I discovered he was brilliant upon reading his important book, La naissance de l'idée de photographie. Even though he talked a lot in class as well as during meetings, he never talked about his own work much. It is a sign of a strong personality to be able to remove the ‘I’ from your language. Like the renaissance mystics who, in order to renounce their personality and accept the Cloud of Unknowing or the ultimate Nada as their final dwelling, first had to discover themselves. Being in intellectually impressive and emotionally in control, he was comfortable to self-efface. François employed the language of humility. He did not try to impress anyone, which is, as every teacher should know, the only way to be a good teacher: it is easy to impress people who don’t know much yet and who certainly know less than you.

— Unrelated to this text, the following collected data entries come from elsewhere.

theorem Sys2Proof.Laws.Encoding.rootDispatch : ∀ ix, Sys2Proof.Laws.Encoding.Statement (.rootDispatch ix) := by intro ix h w e; cases e

theorem Sys2Proof.Laws.Encoding.commitHoldRelease : ∀ ix, Sys2Proof.Laws.Encoding.Statement (.commitHoldRelease ix) := by intro ix h w e; cases e

theorem Sys2Proof.Laws.Encoding.rootLateTimeout : ∀ ix, Sys2Proof.Laws.Encoding.Statement (.rootLateTimeout ix) := by intro ix h w e; cases e

theorem Sys2Proof.Laws.Encoding.updEnableWrite : ∀ fn ix v, Sys2Proof.Laws.Encoding.Statement (.updEnableWrite fn ix v) := by intro fn ix v h w e; cases e

theorem Sys2Proof.Laws.Encoding.updatePostPerform : ∀ ix, Sys2Proof.Laws.Encoding.Statement (.updatePostPerform ix) := by intro ix h w e; cases e

theorem Sys2Proof.Laws.Encoding.undoComplete : ∀ ix, Sys2Proof.Laws.Encoding.Statement (.undoComplete ix) := by intro ix h w e; cases e

theorem Sys2Proof.Laws.Encoding.solveStart : ∀ ix, Sys2Proof.Laws.Encoding.Statement (.solveStart ix) := by intro ix h w e; cases e

theorem Sys2Proof.Laws.Encoding.solveAnnounce : ∀ ix tag, Sys2Proof.Laws.Encoding.Statement (.solveAnnounce ix tag) := by intro ix tag h w e; cases e

theorem Sys2Proof.Laws.Encoding.solveFreeze : ∀ ix tag, Sys2Proof.Laws.Encoding.Statement (.solveFreeze ix tag) := by intro ix tag h w e; cases e

theorem Sys2Proof.Laws.Encoding.supernodeBoundaryEnd : ∀ k, Sys2Proof.Laws.Encoding.Statement (.supernodeBoundaryEnd k) := by intro k h w e; cases e

theorem Sys2Proof.Laws.Encoding.solveAbandonTimeout : ∀ ix tag, Sys2Proof.Laws.Encoding.Statement (.solveAbandonTimeout ix tag) := by intro ix tag h w e; cases e

theorem Sys2Proof.Laws.Encoding.solveResultPost : ∀ ix tag, Sys2Proof.Laws.Encoding.Statement (.solveResultPost ix tag) := by intro ix tag h w e; cases e

theorem Sys2Proof.Laws.Encoding.devModeWrite : ∀ fn v, Sys2Proof.Laws.Encoding.Statement (.devModeWrite fn v) := by intro fn v h w e; cases e

theorem Sys2Proof.Laws.Encoding.auditRecordWrite : ∀ ix, Sys2Proof.Laws.Encoding.Statement (.auditRecordWrite ix) := by intro ix h w e; cases e

theorem Sys2Proof.Laws.Encoding.errorRecordWrite : Sys2Proof.Laws.Encoding.Statement .errorRecordWrite := by intro h w e; cases e

theorem Sys2Proof.Laws.Encoding.recoveryWindowTimeout : ∀ slot, Sys2Proof.Laws.Encoding.Statement (.recoveryWindowTimeout slot) := by intro slot h w e; cases e

theorem Sys2Proof.Laws.Encoding.patrolScrub : ∀ addr corrected, Sys2Proof.Laws.Encoding.Statement (.patrolScrub addr corrected) := by intro addr corrected h w e; cases e

theorem Sys2Proof.Laws.Encoding.warmReset : ∀ fn keepHbm, Sys2Proof.Laws.Encoding.Statement (.warmReset fn keepHbm) := by intro fn keepHbm h w e; cases e

theorem Sys2Proof.Laws.Encoding.digestCompareTimeout : ∀ ix, Sys2Proof.Laws.Encoding.Statement (.digestCompareTimeout ix) := by intro ix h w e; cases e

theorem Sys2Proof.Laws.Encoding.replayInput : Sys2Proof.Laws.Encoding.Statement .replayInput := by intro h w e; cases e

theorem Sys2Proof.Laws.Encoding.replayResult : Sys2Proof.Laws.Encoding.Statement .replayResult := by intro h w e; cases e

theorem Sys2Proof.Laws.Encoding.replayDigest : Sys2Proof.Laws.Encoding.Statement .replayDigest := by intro h w e; cases e

theorem Sys2Proof.Laws.Encoding.replaySend : ∀ fn ix, Sys2Proof.Laws.Encoding.Statement (.replaySend fn ix) := by intro fn ix h w e; cases e

theorem Sys2Proof.Laws.Encoding.ckptBegin : Sys2Proof.Laws.Encoding.Statement .ckptBegin := by intro h w e; cases e

theorem Sys2Proof.Laws.Encoding.ckptBlock : Sys2Proof.Laws.Encoding.Statement .ckptBlock := by intro h w e; cases e

theorem Sys2Proof.Laws.Encoding.ckptDigests : Sys2Proof.Laws.Encoding.Statement .ckptDigests := by intro h w e; cases e

theorem Sys2Proof.Laws.Encoding.ckptEnd : Sys2Proof.Laws.Encoding.Statement .ckptEnd := by intro h w e; cases e

theorem Sys2Proof.Laws.Encoding.ckptAck : Sys2Proof.Laws.Encoding.Statement .ckptAck := by intro h w e; cases e

theorem Sys2Proof.Laws.Encoding.ckptAbort : Sys2Proof.Laws.Encoding.Statement .ckptAbort := by intro h w e; cases e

It is difficult to appeal to them in a language they understand and that stimulates them to discover what has already been discovered. Because, as anyone who has worked with him knows, François was always a step ahead of most people: in his thinking on photography, in giving career advice, in anticipating new projects…one wonders if the ‘pardon pour les doublons’ that started many of his emails didn’t imply that he was sometimes ahead of himself too.

When preparing a talk for a symposium at Paris Diderot in 2016, I told him my talk would be entitled “Magic and Loss in the Archive”. ‘You’re probably too young to know this, but that’s also a record by Lou Reed’, he said. I happen to be a big fan of Reed and the reference was intentional. Some of the songs on this record are brilliant, others much less so. I think we were both surprised to find out we shared something of a musical culture. Did he admire Reed, too? And does it even matter? The lyrics to the title song reflect partly who François was to me: smart, in control, thoughtful, caring and, as these things go, somewhat somber at times, humble and radiant, doubting and decisive. The loss of my mentor, everyone’s mentor, leaves an emptiness that cannot be grasped. The world shines less brightly now that he passed on, but his too brief presence here will continue to mark the lives and thoughts of those who have known him. “There’s a bit of magic in everything, and then some loss to even things out”, as Lou Reed sang.